== Description of the task ==
Using only the records, tally the lines with "done" in them and state that total by itself.
++++++++++++++++++++
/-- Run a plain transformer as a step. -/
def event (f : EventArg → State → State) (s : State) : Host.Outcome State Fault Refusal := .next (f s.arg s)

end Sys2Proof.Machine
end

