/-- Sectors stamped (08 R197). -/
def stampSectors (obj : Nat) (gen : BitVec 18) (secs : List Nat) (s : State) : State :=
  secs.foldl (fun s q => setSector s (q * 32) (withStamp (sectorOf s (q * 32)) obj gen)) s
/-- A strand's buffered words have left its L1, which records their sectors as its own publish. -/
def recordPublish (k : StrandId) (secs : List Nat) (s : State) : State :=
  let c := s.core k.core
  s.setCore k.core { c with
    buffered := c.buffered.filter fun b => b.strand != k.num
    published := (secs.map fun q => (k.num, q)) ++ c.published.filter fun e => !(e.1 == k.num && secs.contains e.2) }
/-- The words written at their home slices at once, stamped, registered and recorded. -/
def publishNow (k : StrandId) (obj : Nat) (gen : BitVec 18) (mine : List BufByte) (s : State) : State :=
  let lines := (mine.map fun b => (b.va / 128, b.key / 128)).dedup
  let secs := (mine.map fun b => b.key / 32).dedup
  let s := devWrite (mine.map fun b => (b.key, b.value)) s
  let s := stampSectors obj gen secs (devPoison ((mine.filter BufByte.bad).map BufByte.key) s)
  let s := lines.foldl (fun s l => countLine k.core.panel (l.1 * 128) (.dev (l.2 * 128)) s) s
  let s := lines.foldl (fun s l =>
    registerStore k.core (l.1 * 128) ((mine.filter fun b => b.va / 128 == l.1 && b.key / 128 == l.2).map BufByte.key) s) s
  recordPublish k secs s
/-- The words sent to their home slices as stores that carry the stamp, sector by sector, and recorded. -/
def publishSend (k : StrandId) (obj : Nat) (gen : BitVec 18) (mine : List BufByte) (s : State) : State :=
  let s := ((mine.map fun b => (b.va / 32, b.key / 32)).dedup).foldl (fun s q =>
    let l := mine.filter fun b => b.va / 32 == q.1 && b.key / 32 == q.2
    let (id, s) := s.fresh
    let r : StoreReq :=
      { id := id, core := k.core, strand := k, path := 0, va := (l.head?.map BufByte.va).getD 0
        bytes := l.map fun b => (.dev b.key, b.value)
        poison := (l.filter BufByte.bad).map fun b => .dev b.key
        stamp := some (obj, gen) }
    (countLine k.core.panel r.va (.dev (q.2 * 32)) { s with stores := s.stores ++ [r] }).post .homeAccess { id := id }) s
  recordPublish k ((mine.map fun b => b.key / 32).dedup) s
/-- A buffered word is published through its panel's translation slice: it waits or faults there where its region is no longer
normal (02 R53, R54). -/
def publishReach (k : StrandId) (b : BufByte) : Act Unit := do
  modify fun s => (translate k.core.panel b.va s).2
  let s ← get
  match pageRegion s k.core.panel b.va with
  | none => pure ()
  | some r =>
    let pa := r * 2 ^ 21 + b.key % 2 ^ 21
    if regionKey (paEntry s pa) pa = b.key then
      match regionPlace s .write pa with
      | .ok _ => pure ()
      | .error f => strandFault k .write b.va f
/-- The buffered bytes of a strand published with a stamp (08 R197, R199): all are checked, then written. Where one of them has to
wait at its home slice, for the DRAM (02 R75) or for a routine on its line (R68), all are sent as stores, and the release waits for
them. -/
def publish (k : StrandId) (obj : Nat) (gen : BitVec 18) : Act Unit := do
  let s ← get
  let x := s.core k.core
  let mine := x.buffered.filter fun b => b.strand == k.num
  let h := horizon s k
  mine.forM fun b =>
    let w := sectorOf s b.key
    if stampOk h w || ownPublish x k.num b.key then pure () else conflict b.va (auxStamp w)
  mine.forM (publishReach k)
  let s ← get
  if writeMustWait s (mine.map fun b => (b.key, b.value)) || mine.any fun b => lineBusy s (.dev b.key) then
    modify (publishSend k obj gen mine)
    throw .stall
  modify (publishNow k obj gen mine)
++++++++++++++++++++
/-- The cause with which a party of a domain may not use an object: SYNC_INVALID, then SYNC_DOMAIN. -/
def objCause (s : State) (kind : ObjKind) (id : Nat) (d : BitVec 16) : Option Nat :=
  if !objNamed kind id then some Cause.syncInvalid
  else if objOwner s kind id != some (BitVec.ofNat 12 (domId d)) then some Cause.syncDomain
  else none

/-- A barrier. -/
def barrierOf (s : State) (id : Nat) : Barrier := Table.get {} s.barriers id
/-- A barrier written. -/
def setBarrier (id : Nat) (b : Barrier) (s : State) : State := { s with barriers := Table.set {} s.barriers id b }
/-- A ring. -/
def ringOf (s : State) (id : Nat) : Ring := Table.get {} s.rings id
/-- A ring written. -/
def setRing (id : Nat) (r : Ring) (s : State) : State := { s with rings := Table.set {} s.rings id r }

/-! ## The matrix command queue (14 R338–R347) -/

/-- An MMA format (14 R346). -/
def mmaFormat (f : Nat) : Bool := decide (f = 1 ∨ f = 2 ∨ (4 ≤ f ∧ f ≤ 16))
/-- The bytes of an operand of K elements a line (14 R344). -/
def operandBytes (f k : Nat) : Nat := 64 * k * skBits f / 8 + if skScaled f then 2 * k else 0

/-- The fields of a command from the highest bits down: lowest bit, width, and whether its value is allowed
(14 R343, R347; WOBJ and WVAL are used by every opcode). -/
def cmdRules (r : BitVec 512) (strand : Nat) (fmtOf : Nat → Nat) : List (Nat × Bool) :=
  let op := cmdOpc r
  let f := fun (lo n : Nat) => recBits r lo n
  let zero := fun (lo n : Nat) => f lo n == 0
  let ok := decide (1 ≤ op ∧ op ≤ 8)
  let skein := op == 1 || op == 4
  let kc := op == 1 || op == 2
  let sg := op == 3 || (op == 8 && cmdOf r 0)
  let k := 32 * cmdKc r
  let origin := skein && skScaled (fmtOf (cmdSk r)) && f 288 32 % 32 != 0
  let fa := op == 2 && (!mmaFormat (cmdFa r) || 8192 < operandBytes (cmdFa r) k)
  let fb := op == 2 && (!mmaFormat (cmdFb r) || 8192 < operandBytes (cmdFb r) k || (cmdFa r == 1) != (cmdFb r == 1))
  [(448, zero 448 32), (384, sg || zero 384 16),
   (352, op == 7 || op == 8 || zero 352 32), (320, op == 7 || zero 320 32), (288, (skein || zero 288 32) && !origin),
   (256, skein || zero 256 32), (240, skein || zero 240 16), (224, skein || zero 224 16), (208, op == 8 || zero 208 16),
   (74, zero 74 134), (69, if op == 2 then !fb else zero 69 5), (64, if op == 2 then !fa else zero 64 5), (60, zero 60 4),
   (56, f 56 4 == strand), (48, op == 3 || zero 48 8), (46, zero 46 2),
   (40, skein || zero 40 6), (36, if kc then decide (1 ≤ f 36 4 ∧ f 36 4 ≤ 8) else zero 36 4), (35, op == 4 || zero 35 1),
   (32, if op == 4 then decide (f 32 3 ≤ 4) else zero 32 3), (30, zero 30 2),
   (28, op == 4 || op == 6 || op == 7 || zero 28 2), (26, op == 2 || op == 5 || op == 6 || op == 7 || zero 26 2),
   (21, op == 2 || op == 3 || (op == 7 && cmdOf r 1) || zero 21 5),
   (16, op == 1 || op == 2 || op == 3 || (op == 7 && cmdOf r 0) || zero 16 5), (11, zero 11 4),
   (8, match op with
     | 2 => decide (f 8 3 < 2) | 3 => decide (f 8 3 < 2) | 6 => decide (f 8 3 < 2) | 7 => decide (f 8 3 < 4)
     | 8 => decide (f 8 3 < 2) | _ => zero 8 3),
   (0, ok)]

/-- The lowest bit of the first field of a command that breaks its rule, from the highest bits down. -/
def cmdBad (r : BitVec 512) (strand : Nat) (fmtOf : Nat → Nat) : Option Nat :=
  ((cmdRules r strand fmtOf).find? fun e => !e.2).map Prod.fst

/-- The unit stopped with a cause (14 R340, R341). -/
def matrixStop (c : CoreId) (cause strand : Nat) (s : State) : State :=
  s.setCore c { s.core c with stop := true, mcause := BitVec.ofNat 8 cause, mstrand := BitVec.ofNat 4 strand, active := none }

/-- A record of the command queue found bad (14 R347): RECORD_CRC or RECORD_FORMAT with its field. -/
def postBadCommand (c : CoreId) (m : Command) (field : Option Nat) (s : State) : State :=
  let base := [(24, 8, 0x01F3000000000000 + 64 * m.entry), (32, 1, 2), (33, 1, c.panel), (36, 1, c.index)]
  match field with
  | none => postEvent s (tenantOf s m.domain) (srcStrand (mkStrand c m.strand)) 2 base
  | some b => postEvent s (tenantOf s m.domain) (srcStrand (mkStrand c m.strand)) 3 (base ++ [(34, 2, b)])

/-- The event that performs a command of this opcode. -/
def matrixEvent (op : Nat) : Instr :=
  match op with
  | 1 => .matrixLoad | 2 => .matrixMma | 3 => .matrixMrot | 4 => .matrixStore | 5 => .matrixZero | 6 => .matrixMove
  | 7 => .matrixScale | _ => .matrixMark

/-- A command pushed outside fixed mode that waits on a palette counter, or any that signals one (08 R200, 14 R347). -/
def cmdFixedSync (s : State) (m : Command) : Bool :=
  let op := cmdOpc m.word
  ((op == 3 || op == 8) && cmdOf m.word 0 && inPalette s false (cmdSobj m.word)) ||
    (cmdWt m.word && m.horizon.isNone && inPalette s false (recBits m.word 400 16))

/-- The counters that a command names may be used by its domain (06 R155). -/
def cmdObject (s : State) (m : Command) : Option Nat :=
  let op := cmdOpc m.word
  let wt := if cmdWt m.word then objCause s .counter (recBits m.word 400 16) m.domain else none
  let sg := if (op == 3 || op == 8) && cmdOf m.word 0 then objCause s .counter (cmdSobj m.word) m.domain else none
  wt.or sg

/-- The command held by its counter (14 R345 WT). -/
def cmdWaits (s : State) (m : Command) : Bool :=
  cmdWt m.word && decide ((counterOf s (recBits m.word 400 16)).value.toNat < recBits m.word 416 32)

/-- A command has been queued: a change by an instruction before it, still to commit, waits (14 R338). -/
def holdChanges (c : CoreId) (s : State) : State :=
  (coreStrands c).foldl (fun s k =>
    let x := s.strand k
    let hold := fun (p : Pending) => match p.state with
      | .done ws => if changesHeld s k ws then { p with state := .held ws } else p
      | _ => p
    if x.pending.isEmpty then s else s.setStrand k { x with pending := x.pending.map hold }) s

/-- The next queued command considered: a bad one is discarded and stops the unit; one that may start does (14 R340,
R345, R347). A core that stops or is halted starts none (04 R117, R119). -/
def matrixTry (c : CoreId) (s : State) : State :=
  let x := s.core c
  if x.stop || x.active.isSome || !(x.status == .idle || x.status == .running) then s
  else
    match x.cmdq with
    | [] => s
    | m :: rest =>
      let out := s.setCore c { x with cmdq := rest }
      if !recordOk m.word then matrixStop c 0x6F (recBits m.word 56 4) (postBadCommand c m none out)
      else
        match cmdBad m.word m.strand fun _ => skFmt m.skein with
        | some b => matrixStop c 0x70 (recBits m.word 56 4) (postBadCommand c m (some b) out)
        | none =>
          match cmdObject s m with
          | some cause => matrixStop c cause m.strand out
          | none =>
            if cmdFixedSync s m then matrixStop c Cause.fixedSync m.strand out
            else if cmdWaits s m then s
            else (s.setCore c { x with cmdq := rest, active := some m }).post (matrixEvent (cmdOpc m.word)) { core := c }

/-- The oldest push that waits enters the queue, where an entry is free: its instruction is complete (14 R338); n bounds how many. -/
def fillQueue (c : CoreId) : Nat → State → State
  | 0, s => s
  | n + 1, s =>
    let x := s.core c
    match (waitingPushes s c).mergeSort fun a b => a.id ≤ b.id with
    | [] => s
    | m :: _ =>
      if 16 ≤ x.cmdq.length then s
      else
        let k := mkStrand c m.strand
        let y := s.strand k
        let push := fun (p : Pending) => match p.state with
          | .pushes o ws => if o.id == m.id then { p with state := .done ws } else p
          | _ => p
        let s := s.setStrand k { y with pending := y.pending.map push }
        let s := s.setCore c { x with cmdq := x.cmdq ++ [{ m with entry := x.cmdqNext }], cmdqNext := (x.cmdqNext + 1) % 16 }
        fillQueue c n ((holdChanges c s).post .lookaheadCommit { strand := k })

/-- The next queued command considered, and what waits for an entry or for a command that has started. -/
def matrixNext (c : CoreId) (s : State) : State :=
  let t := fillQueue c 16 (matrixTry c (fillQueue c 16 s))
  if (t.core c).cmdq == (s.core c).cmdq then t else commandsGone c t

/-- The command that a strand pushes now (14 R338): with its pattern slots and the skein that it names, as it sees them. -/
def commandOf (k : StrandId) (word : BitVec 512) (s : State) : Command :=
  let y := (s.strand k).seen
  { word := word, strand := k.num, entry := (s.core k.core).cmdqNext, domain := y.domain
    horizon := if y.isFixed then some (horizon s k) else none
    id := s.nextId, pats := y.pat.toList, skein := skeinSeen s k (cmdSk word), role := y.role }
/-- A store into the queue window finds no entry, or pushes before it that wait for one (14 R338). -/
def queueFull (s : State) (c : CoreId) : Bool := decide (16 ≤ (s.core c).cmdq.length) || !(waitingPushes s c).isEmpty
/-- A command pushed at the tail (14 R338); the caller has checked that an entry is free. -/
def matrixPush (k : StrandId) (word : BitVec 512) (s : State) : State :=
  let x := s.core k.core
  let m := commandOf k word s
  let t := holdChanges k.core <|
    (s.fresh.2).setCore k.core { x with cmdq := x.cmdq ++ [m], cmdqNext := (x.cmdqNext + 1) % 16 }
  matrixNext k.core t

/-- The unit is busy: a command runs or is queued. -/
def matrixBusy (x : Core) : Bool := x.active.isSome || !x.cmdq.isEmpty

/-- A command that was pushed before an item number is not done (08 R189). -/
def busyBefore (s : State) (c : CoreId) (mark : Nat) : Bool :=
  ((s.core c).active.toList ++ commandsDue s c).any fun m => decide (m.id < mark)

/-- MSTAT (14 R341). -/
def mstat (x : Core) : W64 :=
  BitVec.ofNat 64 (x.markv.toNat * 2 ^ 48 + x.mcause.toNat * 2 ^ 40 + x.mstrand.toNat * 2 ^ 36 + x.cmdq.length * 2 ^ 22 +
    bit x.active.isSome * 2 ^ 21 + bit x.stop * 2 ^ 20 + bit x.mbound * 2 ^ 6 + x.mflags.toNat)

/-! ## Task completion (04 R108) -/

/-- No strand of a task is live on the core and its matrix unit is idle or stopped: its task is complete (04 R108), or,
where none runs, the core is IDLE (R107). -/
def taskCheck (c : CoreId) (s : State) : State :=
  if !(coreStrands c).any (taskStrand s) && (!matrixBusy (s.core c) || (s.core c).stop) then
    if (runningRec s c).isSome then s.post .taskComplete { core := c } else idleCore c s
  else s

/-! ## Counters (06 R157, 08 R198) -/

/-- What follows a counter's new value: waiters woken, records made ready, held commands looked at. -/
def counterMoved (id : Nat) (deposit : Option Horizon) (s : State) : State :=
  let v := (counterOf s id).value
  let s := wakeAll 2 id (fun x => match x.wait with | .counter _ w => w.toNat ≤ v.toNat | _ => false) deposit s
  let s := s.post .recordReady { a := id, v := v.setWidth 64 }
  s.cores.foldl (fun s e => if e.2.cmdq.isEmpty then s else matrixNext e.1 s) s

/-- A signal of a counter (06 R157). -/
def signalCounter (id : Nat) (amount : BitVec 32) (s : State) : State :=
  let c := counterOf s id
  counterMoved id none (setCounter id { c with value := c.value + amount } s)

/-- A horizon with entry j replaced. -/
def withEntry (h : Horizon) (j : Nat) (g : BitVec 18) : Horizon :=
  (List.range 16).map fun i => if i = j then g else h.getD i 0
++++++++++++++++++++
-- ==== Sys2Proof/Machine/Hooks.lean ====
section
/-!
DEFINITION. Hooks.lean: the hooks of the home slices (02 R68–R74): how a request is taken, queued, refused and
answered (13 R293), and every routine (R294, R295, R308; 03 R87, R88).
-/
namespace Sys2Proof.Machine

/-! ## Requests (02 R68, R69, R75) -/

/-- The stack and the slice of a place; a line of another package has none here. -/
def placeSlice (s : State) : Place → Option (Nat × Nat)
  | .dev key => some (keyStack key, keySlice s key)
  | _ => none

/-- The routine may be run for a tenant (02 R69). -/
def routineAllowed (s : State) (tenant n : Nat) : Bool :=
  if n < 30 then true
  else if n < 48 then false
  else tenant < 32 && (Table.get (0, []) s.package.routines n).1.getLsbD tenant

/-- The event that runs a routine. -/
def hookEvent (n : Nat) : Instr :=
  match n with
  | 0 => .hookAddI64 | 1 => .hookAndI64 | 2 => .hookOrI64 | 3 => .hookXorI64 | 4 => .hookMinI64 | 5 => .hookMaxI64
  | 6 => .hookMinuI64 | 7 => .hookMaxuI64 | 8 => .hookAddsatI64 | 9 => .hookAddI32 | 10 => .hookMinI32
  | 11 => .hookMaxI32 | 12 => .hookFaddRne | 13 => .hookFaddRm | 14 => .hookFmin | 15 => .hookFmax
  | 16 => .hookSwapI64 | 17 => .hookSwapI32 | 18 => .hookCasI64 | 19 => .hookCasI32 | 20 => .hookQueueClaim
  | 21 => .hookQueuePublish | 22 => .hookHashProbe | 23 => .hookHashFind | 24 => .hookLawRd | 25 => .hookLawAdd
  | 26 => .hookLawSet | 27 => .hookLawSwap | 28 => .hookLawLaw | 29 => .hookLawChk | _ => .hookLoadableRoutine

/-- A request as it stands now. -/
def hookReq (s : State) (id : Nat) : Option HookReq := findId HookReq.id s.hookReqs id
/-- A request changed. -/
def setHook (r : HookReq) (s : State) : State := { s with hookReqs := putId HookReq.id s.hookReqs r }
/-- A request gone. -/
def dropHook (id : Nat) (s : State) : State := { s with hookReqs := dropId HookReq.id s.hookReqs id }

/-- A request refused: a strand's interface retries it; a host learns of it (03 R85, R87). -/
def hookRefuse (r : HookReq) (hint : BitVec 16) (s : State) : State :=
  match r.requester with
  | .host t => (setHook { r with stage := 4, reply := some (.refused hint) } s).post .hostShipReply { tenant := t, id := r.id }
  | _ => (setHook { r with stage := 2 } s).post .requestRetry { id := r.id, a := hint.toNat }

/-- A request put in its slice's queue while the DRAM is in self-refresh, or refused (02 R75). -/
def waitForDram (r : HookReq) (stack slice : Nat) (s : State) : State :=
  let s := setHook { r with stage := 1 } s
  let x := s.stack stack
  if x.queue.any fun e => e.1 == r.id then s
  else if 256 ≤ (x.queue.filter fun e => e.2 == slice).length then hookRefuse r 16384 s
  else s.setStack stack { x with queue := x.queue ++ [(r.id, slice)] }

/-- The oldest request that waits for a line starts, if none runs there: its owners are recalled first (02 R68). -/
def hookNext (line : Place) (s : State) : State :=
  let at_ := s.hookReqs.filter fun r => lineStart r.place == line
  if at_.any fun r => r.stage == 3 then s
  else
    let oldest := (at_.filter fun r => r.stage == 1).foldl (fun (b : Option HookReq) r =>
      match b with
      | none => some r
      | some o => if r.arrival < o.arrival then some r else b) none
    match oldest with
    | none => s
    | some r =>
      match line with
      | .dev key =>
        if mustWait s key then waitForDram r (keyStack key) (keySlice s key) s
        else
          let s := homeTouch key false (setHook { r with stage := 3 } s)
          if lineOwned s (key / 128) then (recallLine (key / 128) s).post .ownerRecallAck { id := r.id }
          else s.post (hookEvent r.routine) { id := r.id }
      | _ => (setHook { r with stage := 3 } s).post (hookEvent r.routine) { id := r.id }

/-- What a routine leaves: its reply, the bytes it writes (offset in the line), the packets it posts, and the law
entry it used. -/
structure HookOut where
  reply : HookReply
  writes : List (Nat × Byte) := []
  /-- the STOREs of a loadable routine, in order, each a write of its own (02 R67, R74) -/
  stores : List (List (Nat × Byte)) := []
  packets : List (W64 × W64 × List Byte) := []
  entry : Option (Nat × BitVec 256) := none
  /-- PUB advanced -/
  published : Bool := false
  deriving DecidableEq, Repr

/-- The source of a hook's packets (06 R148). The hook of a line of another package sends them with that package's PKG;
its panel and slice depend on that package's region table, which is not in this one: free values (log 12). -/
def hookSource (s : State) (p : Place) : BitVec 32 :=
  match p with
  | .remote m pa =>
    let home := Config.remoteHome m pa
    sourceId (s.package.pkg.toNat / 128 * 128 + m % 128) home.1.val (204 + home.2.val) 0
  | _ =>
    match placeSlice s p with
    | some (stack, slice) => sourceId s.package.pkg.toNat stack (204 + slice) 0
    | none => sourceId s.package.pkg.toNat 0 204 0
++++++++++++++++++++
== Result of this exercise ==
3